I will repeat that. There does not exist a Doctor Who sonic screwdriver vibrator available for retail purchase. Are you kidding me?!?! The world has a sparkling (goddamn sparkling, you guys) icy Twilight dildo but no DOCTOR WHO vibrators?!?!?! WTF internet?!?! You have failed me! I was so flabbergasted by the difficulty of finding such a nerdy obscure sex toy on the internet that I proceeded to lose the next 2 hours of my life to the vortex time suck that is Rule 36.
I was on a mission. I refused to believe that Doctor Who sex toys didn't exist. I needed to know. I needed to find them- not for any personal use- merely on the principle that something with such a massive and cult fandom did not have a plethora of weird kinky shit to go along with it. It's just not normal. I was somewhat correct in my refusal to believe something so nerdy did not have a market for fetishism. I discovered the existence of the "TaRDIS Tickler." Not quite as exciting or pleasing as a vibrating sonic screwdriver, but way more sparkly than that stupid Twi-hard ice dick. (Seriously, if you didn't read the reviews on The Vamp page, you're missing out. Good reads.)

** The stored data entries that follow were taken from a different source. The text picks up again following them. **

-- ==== Sys2Proof/Machine/Operands.lean ====
section
/-! DEFINITION. Every operand form (spec/30_encoding.md R85, 20_memory.md R59, R60): addresses are 16-bit words, and a
number wider than an address is computed on naturals and narrowed once, at the end, to the width R60 gives it. For every
operand of its band a formula is exact: nothing wraps (R60; the lemmas of Laws/Operands.lean). -/

namespace Sys2Proof.Machine

/-- The ROM window's offset: `(a − 0x4000) + 0x4000 × currentRomBank` (R59, R101). -/
def romOffset (a : Addr) (bank : BitVec 7) : RomOffset :=
  BitVec.ofNat 21 ((a - 0x4000).toNat + 0x4000 * bank.toNat)

/-- The external-RAM window's index: `(a − 0xA000) + 0x2000 × currentRamBank` (R59, R103, R142). -/
def xramIndex (a : Addr) (bank : BitVec 2) : XramIndex :=
  BitVec.ofNat 15 ((a - 0xA000).toNat + 0x2000 * bank.toNat)

/-- The echo copy's address: `a + 0x2000` (R85, R143, R144). -/
def mirrorUp (a : Addr) : Addr := a + 0x2000

/-- The work-RAM copy's address: `a − 0x2000` (R85, R146, R147). -/
def mirrorDown (a : Addr) : Addr := a - 0x2000

/-- The open-bus row: `(a >> 4) − 0x0FEA`, 0 to 5 in the band (R105). -/
def openBusRow (a : Addr) : Nat := ((a >>> 4) - 0x0FEA).toNat

/-- The open-bus byte: `(((a + row) >> 2) & 1) != 0 ? 0x00 : 0xFF` (R105; the formula governs, 90 C3). -/
def openBusByte (a : Addr) : Byte :=
  if ((a.toNat + openBusRow a) >>> 2) &&& 1 != 0 then 0x00 else 0xFF

/-- The bank number a `WR.ROMB` selects: `max(1, v & 0x7F)` (R122). -/
def romBankOf (v : Byte) : BitVec 7 :=
  let b := v &&& 0x7F
  if b == 0 then 1 else b.setWidth 7

/-- The bank number a `WR.RAMB` selects: `v & 0x03` (R124). -/
def ramBankOf (v : Byte) : BitVec 2 := (v &&& 0x03).setWidth 2

/-- What a read of disabled external RAM returns (R103, R161, R187). -/
def disabledRamByte : Byte := 0x00

end Sys2Proof.Machine
end

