/-- `WR.RTCSEL` (R123) and `WR.LATCH` (R125) run and change nothing: no register, no byte of RAM, no call, no diagnostic. -/
def Obligations.ClockStubWritesAreInert : Prop :=
  ∀ (s : State) (a : Addr) (v : Byte),
    (0x4000 ≤ a.toNat → a.toNat < 0x6000 → 0x08 ≤ v.toNat → v.toNat ≤ 0x0C →
      (∀ cm, decodeOperation cm (.write a v) = .wrRtcsel a v) ∧
      ∃ t, exec (.wrRtcsel a v) s = .next t ∧ t.block = s.block ∧
        t.out = { data := none, calls := [], diag := .none } ∧ s.SameSurroundings t) ∧
    (0x6000 ≤ a.toNat → a.toNat < 0x8000 →
      (∀ cm, decodeOperation cm (.write a v) = .wrLatch a v) ∧
      ∃ t, exec (.wrLatch a v) s = .next t ∧ t.block = s.block ∧
        t.out = { data := none, calls := [], diag := .none } ∧ s.SameSurroundings t)

/-- Any byte may be written to any address of a port, in either mode, and the stored values are legal ones (R33, with the
stored values of R31): bank numbers 1 to 127, 0 to 3. -/
def Obligations.AnyByteMayBeWrittenToAnyPort : Prop :=
  ∀ (s : State) (a : Addr) (v : Byte) (rest : List Operation), s.phase = .running → s.pending = .write a v :: rest →
    a.toNat < 0x8000 →
    ∃ t, step s = .next t ∧
      (t.block.ramEnabled =
        if a.toNat < 0x2000 ∧ s.session.hasRam = true then decide (v.toNat % 16 = 10) else s.block.ramEnabled) ∧
      (t.block.currentRomBank.toNat =
        if 0x2000 ≤ a.toNat ∧ a.toNat < 0x4000 then max 1 (v.toNat % 128) else s.block.currentRomBank.toNat) ∧
      (t.block.currentRamBank.toNat =
        if 0x4000 ≤ a.toNat ∧ a.toNat < 0x6000 ∧ (v.toNat < 0x08 ∨ 0x0C < v.toNat) then v.toNat % 4
        else s.block.currentRamBank.toNat)

/-- A control write returns nothing, calls nothing, raises nothing, writes at most one register and no byte of RAM, and is
decoded the same in both modes (R120). -/
def Obligations.ControlWritesTouchOneRegisterAtMost : Prop :=
  ∀ (s : State) (a : Addr) (v : Byte) (rest : List Operation), s.phase = .running → s.pending = .write a v :: rest →
    a.toNat < 0x8000 →
    decodeOperation true (.write a v) = decodeOperation false (.write a v) ∧
    ∃ t, step s = .next t ∧ t.out = { data := none, calls := [], diag := .none } ∧
      t.block.ramBanks = s.block.ramBanks ∧ t.block.isColorMode = s.block.isColorMode ∧
      ((t.block.currentRomBank = s.block.currentRomBank ∧ t.block.currentRamBank = s.block.currentRamBank) ∨
       (t.block.currentRomBank = s.block.currentRomBank ∧ t.block.ramEnabled = s.block.ramEnabled) ∨
       (t.block.currentRamBank = s.block.currentRamBank ∧ t.block.ramEnabled = s.block.ramEnabled)) ∧
      ({ s with pending := rest } : State).SameSurroundings t

/-- The same byte written to the same address of a control port or of the external-RAM window twice in a row leaves the
block that writing it once leaves (R55). -/
def Obligations.OwnWritesAreIdempotent : Prop :=
  ∀ (s : State) (a : Addr) (v : Byte) (rest : List Operation), s.phase = .running →
    Memory.wf s.block.ramBanks = true → s.pending = .write a v :: .write a v :: rest →
    a.toNat < 0x8000 ∨ (0xA000 ≤ a.toNat ∧ a.toNat < 0xC000) →
    ∃ t u, step s = .next t ∧ step t = .next u ∧ u.block = t.block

I finally found my answers through the Houston Press and Geek Kink (unfortunately, their Etsy account is no longer active.) There exists a crowd-sourced Sonic Vibrator, but only one Sonic Screwdriver vibrator. The only known Sonic Screwdriver Vibrator I could find in existence was a custom order through Geek Kink. They sell plenty of other items that I'm not shocked exist: TaRDIS BDSM paddles, My Little Pony BDSM paddles (you know, normal Rule 36 stuff) but only one custom 10th Doctor's Sonic Screwdriver vibrator.
|Etsy's got weird shit, you guys.|
Wait a tick-
I honestly wonder what the licensing rights to Doctor Who sonic screwdriver sex toys would cost to procure... Oh my god, I'm sitting on a million dollar idea, you guys! Who knows a good patent & licensing attorney?!
And this is why I never get anything done.